How to convert a floating point number to its binary representation (IEEE 754) in Javascript?

Question

What's the easiest way to convert a floating point number to its binary representation in Javascript? (e.g. 1.0 -> 0x3F800000).

I have tried to do it manually, and this works to some extent (with usual numbers), but it fails for very big or very small numbers (no range checking) and for special cases (NaN, infinity, etc.):

function floatToNumber(flt)
{
    var sign = (flt < 0) ? 1 : 0;
    flt = Math.abs(flt);
    var exponent = Math.floor(Math.log(flt) / Math.LN2);
    var mantissa = flt / Math.pow(2, exponent);

    return (sign << 31) | ((exponent + 127) << 23) | ((mantissa * Math.pow(2, 23)) & 0x7FFFFF);
}

Am I reinventing the wheel?

EDIT: I've improved my version, now it handles special cases.

function assembleFloat(sign, exponent, mantissa)
{
    return (sign << 31) | (exponent << 23) | (mantissa);
}

function floatToNumber(flt)
{
    if (isNaN(flt)) // Special case: NaN
        return assembleFloat(0, 0xFF, 0x1337); // Mantissa is nonzero for NaN

    var sign = (flt < 0) ? 1 : 0;
    flt = Math.abs(flt);
    if (flt == 0.0) // Special case: +-0
        return assembleFloat(sign, 0, 0);

    var exponent = Math.floor(Math.log(flt) / Math.LN2);
    if (exponent > 127 || exponent < -126) // Special case: +-Infinity (and huge numbers)
        return assembleFloat(sign, 0xFF, 0); // Mantissa is zero for +-Infinity

    var mantissa = flt / Math.pow(2, exponent);
    return assembleFloat(sign, exponent + 127, (mantissa * Math.pow(2, 23)) & 0x7FFFFF);
}

I'm still not sure if this works 100% correctly, but it seems to work good enough. (I'm still looking for existing implementations).

Answer 1

Look at this page: http://babbage.cs.qc.edu/courses/cs341/IEEE-754references.html

Answer 2

Here's a function that works on everything I've tested it on, except it doesn't distinguish -0.0 and +0.0.

It's based on code from http://jsfromhell.com/classes/binary-parser, but it's specialized for 32-bit floats and returns an integer instead of a string.

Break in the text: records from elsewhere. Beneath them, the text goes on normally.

@[simp] theorem State.frAlone_kNet (s : State) (c : Nat) : (State.frAlone s c).kNet = s.kNet := by
  unfold State.frAlone
  try dsimp only
  (repeat' split) <;> first | rfl | simp

@[simp] theorem State.coldstartRetry_kNet (s : State) (c : Nat) : (State.coldstartRetry s c).kNet = s.kNet := by
  unfold State.coldstartRetry
  try dsimp only
  (repeat' split) <;> first | rfl | simp

@[simp] theorem State.fryStartTimeout_kNet (s : State) (c : Nat) : (State.fryStartTimeout s c).kNet = s.kNet := by
  unfold State.fryStartTimeout
  try dsimp only
  (repeat' split) <;> first | rfl | simp

@[simp] theorem State.fryRestore_kNet (s : State) (c k : Nat) : (State.fryRestore s c k).kNet = s.kNet := by
  unfold State.fryRestore
  refine foldl_kNet _ ?_ _ _
  intro s b
  dsimp only
  split
  · rfl
  · split <;> simp

@[simp] theorem State.fryLock_kNet (s : State) (c : Nat) (err : Int) : (State.fryLock s c err).kNet = s.kNet := by
  unfold State.fryLock
  try dsimp only
  (repeat' split) <;> first | rfl | simp

@[simp] theorem State.fryCycle_kNet (s : State) (c cycle : Nat) (err rate offs : Int) : (State.fryCycle s c cycle err rate offs).kNet = s.kNet := by
  unfold State.fryCycle
  extract_lets x t1 t2 p e t3 t4
  split
  · rfl
  · have h1 : t1.kNet = s.kNet := State.setCluster_kNet _ _ _
    have h2 : t2.kNet = s.kNet := by
      show (State.fryRestore (State.fryRestore _ _ _) _ _).kNet = _
      rw [State.fryRestore_kNet, State.fryRestore_kNet, h1]
    have h3 : t3.kNet = s.kNet := by
      show (if _ then _ else _ : State).kNet = _
      split
      · exact (State.fryLock_kNet _ _ _).trans h2
      · exact h2
    have h4 : t4.kNet = s.kNet := by
      show (if _ then _ else _ : State).kNet = _
      split
      · exact (State.frRef_kNet _ _ _ _).trans h3
      · exact h3
    split
    · exact (State.setPoc_kNet _ _ _).trans h4
    · exact h4

@[simp] theorem State.setFryTx_kNet (s : State) (j : Nat) (x : FryTx) : (State.setFryTx s j x).kNet = s.kNet := by
  unfold State.setFryTx
  try dsimp only
  (repeat' split) <;> first | rfl | simp

@[simp] theorem State.frySend_kNet (s : State) (k slot : Nat) (data : Option (List Byte)) (isRepeat : Bool) : (State.frySend s k slot data isRepeat).kNet = s.kNet := by
  unfold State.frySend
  try dsimp only
  (repeat' split) <;> first | rfl | simp

@[simp] theorem State.fryAction_kNet (s : State) (k slot cycle : Nat) : (State.fryAction s k slot cycle).kNet = s.kNet := by
  unfold State.fryAction
  try dsimp only
  (repeat' split) <;> first | rfl | simp

@[simp] theorem State.fryReceive_kNet (s : State) (k : Nat) (f : FryFrame) : (State.fryReceive s k f).kNet = s.kNet := by
  unfold State.fryReceive
  try dsimp only
  (repeat' split) <;> first | rfl | simp

@[simp] theorem State.violation_kNet (s : State) (k branch slot : Nat) (notOwned : Bool) : (State.violation s k branch slot notOwned).kNet = s.kNet := by
  unfold State.violation
  try dsimp only
  (repeat' split) <;> first | rfl | simp

@[simp] theorem State.branchTx_kNet (s : State) (k branch seg slot : Nat) (off : Int) : (State.branchTx s k branch seg slot off).kNet = s.kNet := by
  unfold State.branchTx
  try dsimp only
  (repeat' split) <;> first | rfl | simp

@[simp] theorem State.branchTruncated_kNet (s : State) (k branch slot : Nat) : (State.branchTruncated s k branch slot).kNet = s.kNet := by
  unfold State.branchTruncated
  try dsimp only
  (repeat' split) <;> first | rfl | simp

@[simp] theorem State.linSleep_kNet (s : State) (n why : Nat) : (State.linSleep s n why).kNet = s.kNet := by
  unfold State.linSleep
  try dsimp only
  (repeat' split) <;> first | rfl | simp

@[simp] theorem State.linTxEnd_kNet (s : State) (pk : Packet) (start err : Nat) (data : List Byte) : (State.linTxEnd s pk start err data).kNet = s.kNet := by
  unfold State.linTxEnd
  try dsimp only
  (repeat' split) <;> first | rfl | simp

@[simp] theorem State.linError_kNet (s : State) (n err id : Nat) : (State.linError s n err id).kNet = s.kNet := by
  unfold State.linError
  try dsimp only
  (repeat' split) <;> first | rfl | simp

@[simp] theorem State.linGood_kNet (s : State) (n : Nat) (subs : Bool) : (State.linGood s n subs).kNet = s.kNet := by
  unfold State.linGood
  try dsimp only
  (repeat' split) <;> first | rfl | simp

@[simp] theorem State.linStore_kNet (s : State) (n : Nat) (c : LinCur) (data : List Byte) : (State.linStore s n c data).kNet = s.kNet := by
  unfold State.linStore
  try dsimp only
  (repeat' split) <;> first | rfl | simp

@[simp] theorem State.linFrameEnd_kNet (s : State) (n : Nat) (e : LinEnd) : (State.linFrameEnd s n e).kNet = s.kNet := by
  unfold State.linFrameEnd
  try dsimp only
  (repeat' split) <;> first | rfl | simp

@[simp] theorem State.linTimeout_kNet (s : State) (n : Nat) (data : List Byte) : (State.linTimeout s n data).kNet = s.kNet := by
  unfold State.linTimeout
  try dsimp only
  (repeat' split) <;> first | rfl | simp

@[simp] theorem State.linHeader_kNet (s : State) (n id : Nat) (sleep : Bool) : (State.linHeader s n id sleep).kNet = s.kNet := by
  unfold State.linHeader
  try dsimp only
  (repeat' split) <;> first | rfl | simp

@[simp] theorem State.linIdle_kNet (s : State) (n : Nat) : (State.linIdle s n).kNet = s.kNet := by
  unfold State.linIdle
  try dsimp only
  (repeat' split) <;> first | rfl | simp

@[simp] theorem State.linWake_kNet (s : State) (n : Nat) (sent : Bool) : (State.linWake s n sent).kNet = s.kNet := by
  unfold State.linWake
  try dsimp only
  (repeat' split) <;> first | rfl | simp

@[simp] theorem State.linWakingEnd_kNet (s : State) (n : Nat) : (State.linWakingEnd s n).kNet = s.kNet := by
  unfold State.linWakingEnd
  try dsimp only
  (repeat' split) <;> first | rfl | simp

@[simp] theorem State.linNoHeader_kNet (s : State) (n : Nat) : (State.linNoHeader s n).kNet = s.kNet := by
  unfold State.linNoHeader
  try dsimp only
  (repeat' split) <;> first | rfl | simp

@[simp] theorem State.routeLoad_kNet (s : State) (sig : Nat) : (State.routeLoad s sig).kNet = s.kNet := by
  unfold State.routeLoad
  try dsimp only
  (repeat' split) <;> first | rfl | simp

@[simp] theorem State.mailboxRead_kNet (s : State) (n : Nat) : (State.mailboxRead s n).1.kNet = s.kNet := by
  unfold State.mailboxRead
  try dsimp only
  (repeat' split) <;> first | rfl | simp

@[simp] theorem State.sourceRead_kNet (s : State) (e : List Byte) (edge : Option (Nat × Nat)) : (State.sourceRead s e edge).1.kNet = s.kNet := by
  unfold State.sourceRead
  try dsimp only
  (repeat' split) <;> first | rfl | simp

@[simp] theorem State.gwEvent_kNet (s : State) (src kind sig data : Nat) : (State.gwEvent s src kind sig data).kNet = s.kNet := by
  unfold State.gwEvent
  try dsimp only
  (repeat' split) <;> first | rfl | simp

@[simp] theorem State.setSig_kNet (s : State) (sig : Nat) (x : SigStat) : (State.setSig s sig x).kNet = s.kNet := by
  unfold State.setSig
  try dsimp only
  (repeat' split) <;> first | rfl | simp

@[simp] theorem State.execEntry_kNet (s : State) (sig src : Nat) (edge : Option (Nat × Nat)) : (State.execEntry s sig src edge).1.kNet = s.kNet := by
  unfold State.execEntry
  try dsimp only
  (repeat' split) <;> first | rfl | simp

@[simp] theorem State.putField_kNet (s : State) (w : GwWrite) : (State.putField s w).kNet = s.kNet := by
  unfold State.putField
  try dsimp only
  (repeat' split) <;> first | rfl | simp

@[simp] theorem State.writeFrame_kNet (s : State) (src : Nat) (w : GwWrite) : (State.writeFrame s src w).1.kNet = s.kNet := by
  unfold State.writeFrame
  try dsimp only
  (repeat' split) <;> first | rfl | simp

@[simp] theorem State.putRec_kNet (s : State) (w : GwWrite) (hold : Nat) : (State.putRec s w hold).kNet = s.kNet := by
  unfold State.putRec
  try dsimp only
  (repeat' split) <;> first | rfl | simp

@[simp] theorem State.writeRec_kNet (s : State) (src : Nat) (w : GwWrite) : (State.writeRec s src w).kNet = s.kNet := by
  unfold State.writeRec
  try dsimp only
  (repeat' split) <;> first | rfl | simp

@[simp] theorem State.writeMailbox_kNet (s : State) (w : GwWrite) : (State.writeMailbox s w).kNet = s.kNet := by
  unfold State.writeMailbox
  try dsimp only
  (repeat' split) <;> first | rfl | simp

@[simp] theorem State.commitWrite_kNet (s : State) (src : Nat) (w : GwWrite) : (State.commitWrite s src w).kNet = s.kNet := by
  unfold State.commitWrite
  try dsimp only
  (repeat' split) <;> first | rfl | simp

@[simp] theorem State.setPipe_kNet (s : State) (p : Nat) (x : Pipe) : (State.setPipe s p x).kNet = s.kNet := by
  unfold State.setPipe
  try dsimp only
  (repeat' split) <;> first | rfl | simp

@[simp] theorem State.routeMiss_kNet (s : State) (sig : Nat) : (State.routeMiss s sig).kNet = s.kNet := by
  unfold State.routeMiss
  try dsimp only
  (repeat' split) <;> first | rfl | simp

@[simp] theorem State.routeOne_kNet (p : Nat) (acc : State × List GwWrite) (sig : Nat) :
    (State.routeOne p acc sig).1.kNet = acc.1.kNet := by
  unfold State.routeOne
  dsimp only
  (repeat' split) <;> simp

@[simp] theorem State.routeStart_kNet (s : State) (p : Nat) : (State.routeStart s p).kNet = s.kNet := by
  unfold State.routeStart
  extract_lets x
  cases h : x.queue with
  | nil => rfl
  | cons q rest =>
    dsimp only
    by_cases c : x.busy = true
    · rw [if_pos c]
    · rw [if_neg c]
      simp

@[simp] theorem State.traceLog_kNet (s : State) (l : Nat) (t : Option TraceOf) : (State.traceLog s l t).kNet = s.kNet := by
  unfold State.traceLog
  try dsimp only
  (repeat' split) <;> first | rfl | simp

@[simp] theorem State.routeCommit_kNet (s : State) (p : Nat) : (State.routeCommit s p).kNet = s.kNet := by
  unfold State.routeCommit
  try dsimp only
  (repeat' split) <;> first | rfl | simp

@[simp] theorem State.risTake_kNet (s : State) : (State.risTake s).kNet = s.kNet := by
  unfold State.risTake
  try dsimp only
  (repeat' split) <;> first | rfl | simp

@[simp] theorem State.risSlot_kNet (s : State) : (State.risSlot s).kNet = s.kNet := by
  unfold State.risSlot
  try dsimp only
  (repeat' split) <;> first | rfl | simp

@[simp] theorem State.testDone_kNet (s : State) (skipped brk shrt : Nat) : (State.testDone s skipped brk shrt).kNet = s.kNet := by
  unfold State.testDone
  try dsimp only
  (repeat' split) <;> first | rfl | simp

@[simp] theorem State.postFail_kNet (s : State) (p addr size cause path pair seq : Nat) : (State.postFail s p addr size cause path pair seq).kNet = s.kNet := by
  unfold State.postFail
  try dsimp only
  (repeat' split) <;> first | rfl | simp

@[simp] theorem State.ringEvent_kNet (s : State) (n kind data : Nat) : (State.ringEvent s n kind data).kNet = s.kNet := by
  unfold State.ringEvent
  try dsimp only
  (repeat' split) <;> first | rfl | simp

@[simp] theorem State.indexError_kNet (s : State) (n v : Nat) (producer : Bool) : (State.indexError s n v producer).kNet = s.kNet := by
  unfold State.indexError
  try dsimp only
  (repeat' split) <;> first | rfl | simp

@[simp] theorem State.doorbellWrite_kNet (s : State) (p n : Nat) (f : State → State) (h : ∀ s, (f s).kNet = s.kNet) :
    (s.doorbellWrite p n f).kNet = s.kNet := by
  unfold State.doorbellWrite
  split
  · rfl
  · exact h s

@[simp] theorem State.dbProducer_kNet (s : State) (p n v : Nat) : (State.dbProducer s p n v).kNet = s.kNet := by
  unfold State.dbProducer
  try dsimp only
  (repeat' split) <;> first | rfl | simp

@[simp] theorem State.dbConsumer_kNet (s : State) (p n v : Nat) : (State.dbConsumer s p n v).kNet = s.kNet := by
  unfold State.dbConsumer
  try dsimp only
  (repeat' split) <;> first | rfl | simp

@[simp] theorem State.irqAck_kNet (s : State) (p n v : Nat) : (State.irqAck s p n v).kNet = s.kNet := by
  unfold State.irqAck
  try dsimp only
  (repeat' split) <;> first | rfl | simp

@[simp] theorem State.viConsume_kNet (s : State) (p v : Nat) : (State.viConsume s p v).kNet = s.kNet := by
  unfold State.viConsume
  try dsimp only
  (repeat' split) <;> first | rfl | simp

@[simp] theorem State.viOvfAck_kNet (s : State) (p v : Nat) : (State.viOvfAck s p v).kNet = s.kNet := by
  unfold State.viOvfAck
  try dsimp only
  (repeat' split) <;> first | rfl | simp

@[simp] theorem State.eventDeliver_kNet (s : State) : (State.eventDeliver s).kNet = s.kNet := by
  unfold State.eventDeliver
  try dsimp only
  (repeat' split) <;> first | rfl | simp

theorem State.nextFrame_kNet {s t : State} {n : Nat} {bs : List Byte} (h : s.nextFrame n = some (bs, t)) :
    t.kNet = s.kNet := by
  unfold State.nextFrame at h
  split at h
  · simp only [Option.some.injEq, Prod.mk.injEq] at h
    rw [← h.2]; rfl
  · split at h
    · simp only [Option.map_eq_some_iff, Prod.mk.injEq] at h
      obtain ⟨a, _, _, e⟩ := h
      rw [← e]; simp
    · split at h
      · simp only [Option.map_eq_some_iff, Prod.mk.injEq] at h
        obtain ⟨a, _, _, e⟩ := h
        rw [← e]; simp
      · split at h
        · simp only [Option.map_eq_some_iff, Prod.mk.injEq] at h
          obtain ⟨a, _, _, e⟩ := h
          rw [← e]; simp
        · cases h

I also modified it to make it faster and (slightly) more readable.

// Based on code from Jonas Raoni Soares Silva
// http://jsfromhell.com/classes/binary-parser
function encodeFloat(number) {
    var n = +number,
        status = (n !== n) || n == -Infinity || n == +Infinity ? n : 0,
        exp = 0,
        len = 281, // 2 * 127 + 1 + 23 + 3,
        bin = new Array(len),
        signal = (n = status !== 0 ? 0 : n) < 0,
        n = Math.abs(n),
        intPart = Math.floor(n),
        floatPart = n - intPart,
        i, lastBit, rounded, j, exponent;

    if (status !== 0) {
        if (n !== n) {
            return 0x7fc00000;
        }
        if (n === Infinity) {
            return 0x7f800000;
        }
        if (n === -Infinity) {
            return 0xff800000
        }
    }

    i = len;
    while (i) {
        bin[--i] = 0;
    }

    i = 129;
    while (intPart && i) {
        bin[--i] = intPart % 2;
        intPart = Math.floor(intPart / 2);
    }

    i = 128;
    while (floatPart > 0 && i) {
        (bin[++i] = ((floatPart *= 2) >= 1) - 0) && --floatPart;
    }

    i = -1;
    while (++i < len && !bin[i]);

    if (bin[(lastBit = 22 + (i = (exp = 128 - i) >= -126 && exp <= 127 ? i + 1 : 128 - (exp = -127))) + 1]) {
        if (!(rounded = bin[lastBit])) {
            j = lastBit + 2;
            while (!rounded && j < len) {
                rounded = bin[j++];
            }
        }

        j = lastBit + 1;
        while (rounded && --j >= 0) {
            (bin[j] = !bin[j] - 0) && (rounded = 0);
        }
    }
    i = i - 2 < 0 ? -1 : i - 3;
    while(++i < len && !bin[i]);
    (exp = 128 - i) >= -126 && exp <= 127 ? ++i : exp < -126 && (i = 255, exp = -127);
    (intPart || status !== 0) && (exp = 128, i = 129, status == -Infinity ? signal = 1 : (status !== status) && (bin[i] = 1));

    n = Math.abs(exp + 127);
    exponent = 0;
    j = 0;
    while (j < 8) {
        exponent += (n % 2) << j;
        n >>= 1;
        j++;
    }

    var mantissa = 0;
    n = i + 23;
    for (; i < n; i++) {
        mantissa = (mantissa << 1) + bin[i];
    }
    return ((signal ? 0x80000000 : 0) + (exponent << 23) + mantissa) | 0;
}

Answer 3

See http://stackoverflow.com/questions/3077718/converting-a-decimal-value-to-a-32bit-floating-point-hexadecimal/3117567#3117567, the second code snippet.